Francisco Figueiredo Jr.
Npgsql Lead Developer
http://www.npgsql.org
http://fxjr.blogspot.com
http://twitter.com/franciscojunior

Any ideas??

Would it be possible that Postgresql would be using another encoding
for the identifiers when they aren't wrapped by double quotes?


On Tue, Mar 15, 2011 at 23:37, Francisco Figueiredo Jr.
<francisco@npgsql.org> wrote:
> Now, I'm using my dev machine.
>
> With the tests I'm doing, I can see the following:
>
> If I use:
>
> select 'seléct' as "seléct";
>
> column name returns ok as expected.
>
> If I do:
>
> select 'seléct' as seléct;
>
>
> This is the sequence of bytes I receive from postgresql:
>
> byte1 - 115 UTF-8 for s
> byte2 - 101 UTF-8 for e
> byte3 - 108 UTF-8 for l
> byte4 - 227
> byte5 - 169
> byte6 - 99 UTF-8 for c
> byte7 - 116 UTF-8 for t
>
>
> The problem lies in the byte4.
> According to [1], the first byte defines how many bytes will compose
> the UTF-8 char. the problem is that 227 encodes to a binary value of
> 1110 0011 and so, the UTF-8 decoder will think there are 3 bytes in
> sequence when actually there are only 2! :( And this seems to be the
> root of the problem for me.
>
>
> For the select value the correct byte is returned:
>
> byte1 - 115 UTF-8 for s
> byte2 - 101 UTF-8 for e
> byte3 - 108 UTF-8 for l
> byte4 - 195
> byte5 - 169
> byte6 - 99 UTF-8 for c
> byte7 - 116 UTF-8 for t
>
>
> Where 195 is 1100 0011 which gives two bytes in sequence and the
> decoder can decode this to the U+00E9 which is the char "é"
>
> Do you think this can be related to my machine?
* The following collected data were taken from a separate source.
-- ==== Sys2Proof/Laws/Registers.lean ====
section
/-!
SUPPORT. The register map: numbers and registers determine each other (R36), and what the one write does.
-/

namespace Sys2Proof.Machine

/- One declaration after another: few threads. -/
set_option Elab.async false

theorem Reg.mem_all (r : Reg) : r ∈ Reg.all := by
  cases r with
  | sample i => fin_cases i <;> decide
  | firc i => fin_cases i <;> decide
  | firh i => fin_cases i <;> decide
  | ecfg p => cases p <;> decide
  | emod p => cases p <;> decide
  | eeff p => cases p <;> decide
  | gain g => cases g <;> decide
  | line l => cases l <;> decide
  | rs u k => cases u <;> cases k <;> decide
  | _ => decide

/-- The 100 register numbers are all different. -/
theorem Reg.numbers_nodup : (Reg.all.map Reg.number).Nodup := by decide

theorem Reg.number_injective {r q : Reg} (h : r.number = q.number) : r = q :=
  List.inj_on_of_nodup_map Reg.numbers_nodup r.mem_all q.mem_all h

/-- A number read back from a register names that register. -/
@[simp] theorem Reg.ofNumber_number (r : Reg) : Reg.ofNumber r.number = some r := by
  unfold Reg.ofNumber
  cases h : Reg.all.find? (fun q => decide (q.number = r.number)) with
  | none =>
    have := List.find?_eq_none.1 h r r.mem_all
    simp at this
  | some q =>
    have := List.find?_some h
    simp only [decide_eq_true_eq] at this
    rw [Reg.number_injective this]

/-- A register found for a number has that number. -/
theorem Reg.number_of_ofNumber {a : Nat} {r : Reg} (h : Reg.ofNumber a = some r) : r.number = a := by
  have := List.find?_some h
  simpa using this

end Sys2Proof.Machine
end

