-- ==== Sys2Proof/Proofs/Scope.lean ====
section
/-!
PROOFS. The statements of the scope (00_scope): `pow2ceil` is a power of two by its exponent `Nat.clog 2 n` (R9), and a
step on a presented command is `exec` of it (R7, R24, R70).
-/

namespace Sys2Proof.Machine

/-! ## `pow2ceil` -/

/-- The exponent `pow2ceil` takes is the rounded-up logarithm: both are at most `j` exactly when `n ≤ 2 ^ j`. -/
theorem log2_pred_add_one_eq_clog {n : Nat} (hn : 1 < n) : Nat.log2 (n - 1) + 1 = Nat.clog 2 n := by
  refine eq_of_forall_ge_iff fun j => ?_
  calc Nat.log2 (n - 1) + 1 ≤ j
      ↔ n - 1 < 2 ^ j := Nat.log2_lt (by omega)
    _ ↔ n ≤ 2 ^ j := by omega
    _ ↔ Nat.clog 2 n ≤ j := (Nat.clog_le_iff_le_pow Nat.one_lt_two).symm

theorem pow2ceil_eq_two_pow_clog (n : Nat) : pow2ceil n = 2 ^ Nat.clog 2 n := by
  unfold pow2ceil
  split
  next hn => rw [Nat.clog_of_right_le_one hn, Nat.pow_zero]
  next hn => rw [log2_pred_add_one_eq_clog (Nat.lt_of_not_le hn)]

theorem one_le_pow2ceil (n : Nat) : 1 ≤ pow2ceil n :=
  pow2ceil_eq_two_pow_clog n ▸ Nat.one_le_two_pow

theorem le_pow2ceil (n : Nat) : n ≤ pow2ceil n :=
  pow2ceil_eq_two_pow_clog n ▸ Nat.le_pow_clog Nat.one_lt_two n

/-- No smaller power of two is enough (R9). -/
theorem pow2ceil_le_two_pow {n j : Nat} (h : n ≤ 2 ^ j) : pow2ceil n ≤ 2 ^ j := by
  rw [pow2ceil_eq_two_pow_clog]
  exact Nat.pow_le_pow_right Nat.two_pos (Nat.clog_le_of_le_pow h)

/-- Settles O57: the power is `2 ^ Nat.clog 2 n`, for n = 0 as well. -/
theorem pow2ceilIsLeastPower : Obligations.Pow2ceilIsLeastPower := by
  intro n
  refine ⟨⟨Nat.clog 2 n, pow2ceil_eq_two_pow_clog n⟩, max_le (le_pow2ceil n) (one_le_pow2ceil n), fun j hj => ?_⟩
  exact pow2ceil_le_two_pow (le_of_max_le_left hj)

/-! ## The step on a presented command -/

theorem step_command {s : State} {rest : List HostEvent} {c w : Word} {i : Instr}
    (h : s.pending = .transaction c w :: rest) (hd : decode c = some i) :
    step s = exec i (s.present rest c w) := by
  rw [step, State.fetch_command h hd]

/-- Settles O6, by what fetching a word that decodes gives. -/
theorem presentedCommandIsRun : Obligations.PresentedCommandIsRun :=
  fun _ _ _ _ _ hp hd => step_command hp hd

end Sys2Proof.Machine
end

/-!
PROOFS. The statements of the state (10_state). Rounding is taken once, as a bound on what one addition or subtraction adds
to a value; from it the phase of a resampler stays in R33 and a driving tick ends before the watchdog. `Effect` says once
what a command can do, and the invariants that every step keeps are read off it.
-/

namespace Sys2Proof.Machine

/-! ## Rounding to 24 significant bits (R90) -/

/-- The value, in units of 2^-149, of the finite patterns whose bits 30:0 are `mag`. -/
def magUnits (mag : Nat) : Nat :=
  if mag / 2 ^ 23 = 0 then mag % 2 ^ 23 else (mag % 2 ^ 23 + 2 ^ 23) * 2 ^ (mag / 2 ^ 23 - 1)

theorem fUnits_eq_magUnits (x : F) : fUnits x = magUnits (fMag x) := rfl

/-- Exponent field and significand of a pattern: the significand may have carried to 2^24, and only the subnormals,
whose exponent counts as 0, have a significand below 2^23. -/
theorem magUnits_exponent_significand {e m : Nat} (hm : m ≤ 2 ^ 24) (h : e = 0 ∨ 2 ^ 23 ≤ m) :
    magUnits (e * 2 ^ 23 + m) = m * 2 ^ e := by
  unfold magUnits
  rcases Nat.lt_or_ge m (2 ^ 23) with hlow | hnormal
  · obtain rfl : e = 0 := by omega
    rw [if_pos (by omega), Nat.zero_mul, Nat.zero_add, Nat.mod_eq_of_lt hlow, Nat.pow_zero, Nat.mul_one]
  rcases Nat.lt_or_ge m (2 ^ 24) with hfits | hcarry
  · have hdiv : (e * 2 ^ 23 + m) / 2 ^ 23 = e + 1 := by omega
    have hmod : (e * 2 ^ 23 + m) % 2 ^ 23 + 2 ^ 23 = m := by omega
    rw [hdiv, hmod, if_neg (by omega), Nat.add_sub_cancel]
  · obtain rfl : m = 2 ^ 24 := by omega
    have hdiv : (e * 2 ^ 23 + 2 ^ 24) / 2 ^ 23 = e + 2 := by omega
    have hmod : (e * 2 ^ 23 + 2 ^ 24) % 2 ^ 23 = 0 := by omega
    rw [hdiv, hmod, if_neg (by omega), Nat.add_sub_assoc (by omega) e, Nat.pow_add]
    ring

theorem exists_exponent_significand (mag : Nat) :
    ∃ e m, mag = e * 2 ^ 23 + m ∧ m < 2 ^ 24 ∧ (e = 0 ∨ 2 ^ 23 ≤ m) := by
  rcases Nat.lt_or_ge mag (2 ^ 24) with h | h
  · exact ⟨0, mag, by omega, h, .inl rfl⟩
  · exact ⟨mag / 2 ^ 23 - 1, mag % 2 ^ 23 + 2 ^ 23, by omega, by omega, .inr (by omega)⟩

/-- Patterns of one sign are ordered as their values. -/
theorem magUnits_strictMono : StrictMono magUnits := by
  refine strictMono_nat_of_lt_succ fun mag => ?_
  obtain ⟨e, m, rfl, hm, h⟩ := exists_exponent_significand mag
  rw [Nat.add_assoc, magUnits_exponent_significand hm.le h, magUnits_exponent_significand hm (h.imp_right (by omega))]
  exact Nat.mul_lt_mul_of_pos_right (Nat.lt_succ_self m) (Nat.two_pow_pos e)

@[simp] theorem magUnits_zero : magUnits 0 = 0 := rfl

theorem fReal_fPack (s : Bool) {mag : Nat} (h : mag < 2 ^ 31) :
    fReal (fPack s mag) = if s then -(magUnits mag : Int) else (magUnits mag : Int) := by
  rw [fReal, fSign_fPack s h, fUnits_eq_magUnits, fMag_fPack s h]

/-! ### `roundShift`, `roundUnits` and `roundMag` -/

@[simp] theorem roundShift_zero_bits (m : Nat) : roundShift m 0 = m := by
  simp [roundShift, Nat.mod_one]

/-- The rounded quotient is at most half a unit above the exact one. -/
theorem two_mul_roundShift_mul_le (m k : Nat) : 2 * (roundShift m k * 2 ^ k) ≤ 2 * m + 2 ^ k := by
  have hdiv := Nat.div_add_mod' m (2 ^ k)
  unfold roundShift
  dsimp only
  split
  · rw [Nat.add_mul]
    omega
  · omega

theorem roundShift_mono {m n : Nat} (h : m ≤ n) (k : Nat) : roundShift m k ≤ roundShift n k := by
  rcases (Nat.div_le_div_right (c := 2 ^ k) h).lt_or_eq with hlt | heq
  · exact (roundShift_bounds m k).2.trans (Nat.succ_le_of_lt hlt |>.trans (roundShift_bounds n k).1)
  · have hm := Nat.div_add_mod m (2 ^ k)
    have hn := Nat.div_add_mod n (2 ^ k)
    rw [heq] at hm
    unfold roundShift
    dsimp only
    rw [heq]
    split_ifs <;> omega

theorem roundShift_two_pow_mul (j m k : Nat) : roundShift (2 ^ j * m) (j + k) = roundShift m k := by
  have hpos := Nat.two_pow_pos j
  unfold roundShift
  dsimp only
  rw [Nat.pow_add, Nat.mul_div_mul_left _ _ hpos, Nat.mul_mod_mul_left, Nat.mul_left_comm 2]
  simp only [Nat.mul_lt_mul_left hpos, Nat.mul_right_inj hpos.ne']

theorem bitLength_le_iff {m j : Nat} : bitLength m ≤ j ↔ m < 2 ^ j := by
  unfold bitLength
  split
  next h => simp [h]
  next h => exact Nat.log2_lt h

theorem bitLength_mono {m n : Nat} (h : m ≤ n) : bitLength m ≤ bitLength n :=
  bitLength_le_iff.2 (h.trans_lt (lt_two_pow_bitLength n))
I'm using OSX 10.6.6
> and I compiled postgresql 9.0.1 from source code.
>
> Thanks in advance.
>
>
>
>
> [1] - http://en.wikipedia.org/wiki/UTF-8
>
>
>
>
> On Tue, Mar 15, 2011 at 15:52, Francisco Figueiredo Jr.
> <francisco@npgsql.org> wrote:
>> Hmmmmmmmm,
>>
>> What would change the encoding of the identifiers?
>>
>> Because on my dev machine which unfortunately isn't with me right now
>> I can't get the identifier returned correctly :(
>>
>> I remember that it returns:
>>
>>  test=*# select 'tést' as tést;
>>   tst
>>  ------
>>   tést
>>
>> Is there any config I can change at runtime in order to have it
>> returned correctly?
>>
>> Thanks in advance.
>>
>>
>> On Tue, Mar 15, 2011 at 15:45, Andreas Kretschmer
>> <akretschmer@spamfence.net> wrote:
>>> Francisco Figueiredo Jr. <francisco@npgsql.org> wrote:
>>>
>>>>
>>>> What happens if you remove the double quotes in the column name identifier?
>>>
>>> the same:
>>>
>>> test=*# select 'tést' as tést;
>>>  tést
>>> ------
>>>  tést
>>> (1 Zeile)
>>>
>>>
>>>
>>> Andreas
>>> --
>>> Really, I'm not out to destroy Microsoft. That will just be a completely
>>> unintentional side effect.                              (Linus Torvalds)
>>> "If I was god, I would recompile penguin with --enable-fly."   (unknown)
>>> Kaufbach, Saxony, Germany, Europe.              N 51.05082°, E 13.56889°
>>>
>>> --
>>> Sent via pgsql-general mailing list (pgsql-general@postgresql.org)
>>> To make changes to your subscription:
>>> http://www.postgresql.org/mailpref/pgsql-general
>>>
>>
>>
>>
>> --
>> Regards,
>>
>> Francisco Figueiredo Jr.
>> Npgsql Lead Developer
>> http://www.npgsql.org
>> http://fxjr.blogspot.com
>> http://twitter.com/franciscojunior
>>
>
>
>
> --
> Regards,
>
> Francisco Figueiredo Jr.
> Npgsql Lead Developer
> http://www.npgsql.org
> http://fxjr.blogspot.com
> http://twitter.com/franciscojunior
>



--
Regards,

Francisco Figueiredo Jr.
Npgsql Lead Developer
http://www.npgsql.org
http://fxjr.blogspot.com
http://twitter.com/franciscojunior

"Francisco Figueiredo Jr." <francisco@npgsql.org> writes:
> Would it be possible that Postgresql would be using another encoding
> for the identifiers when they aren't wrapped by double quotes?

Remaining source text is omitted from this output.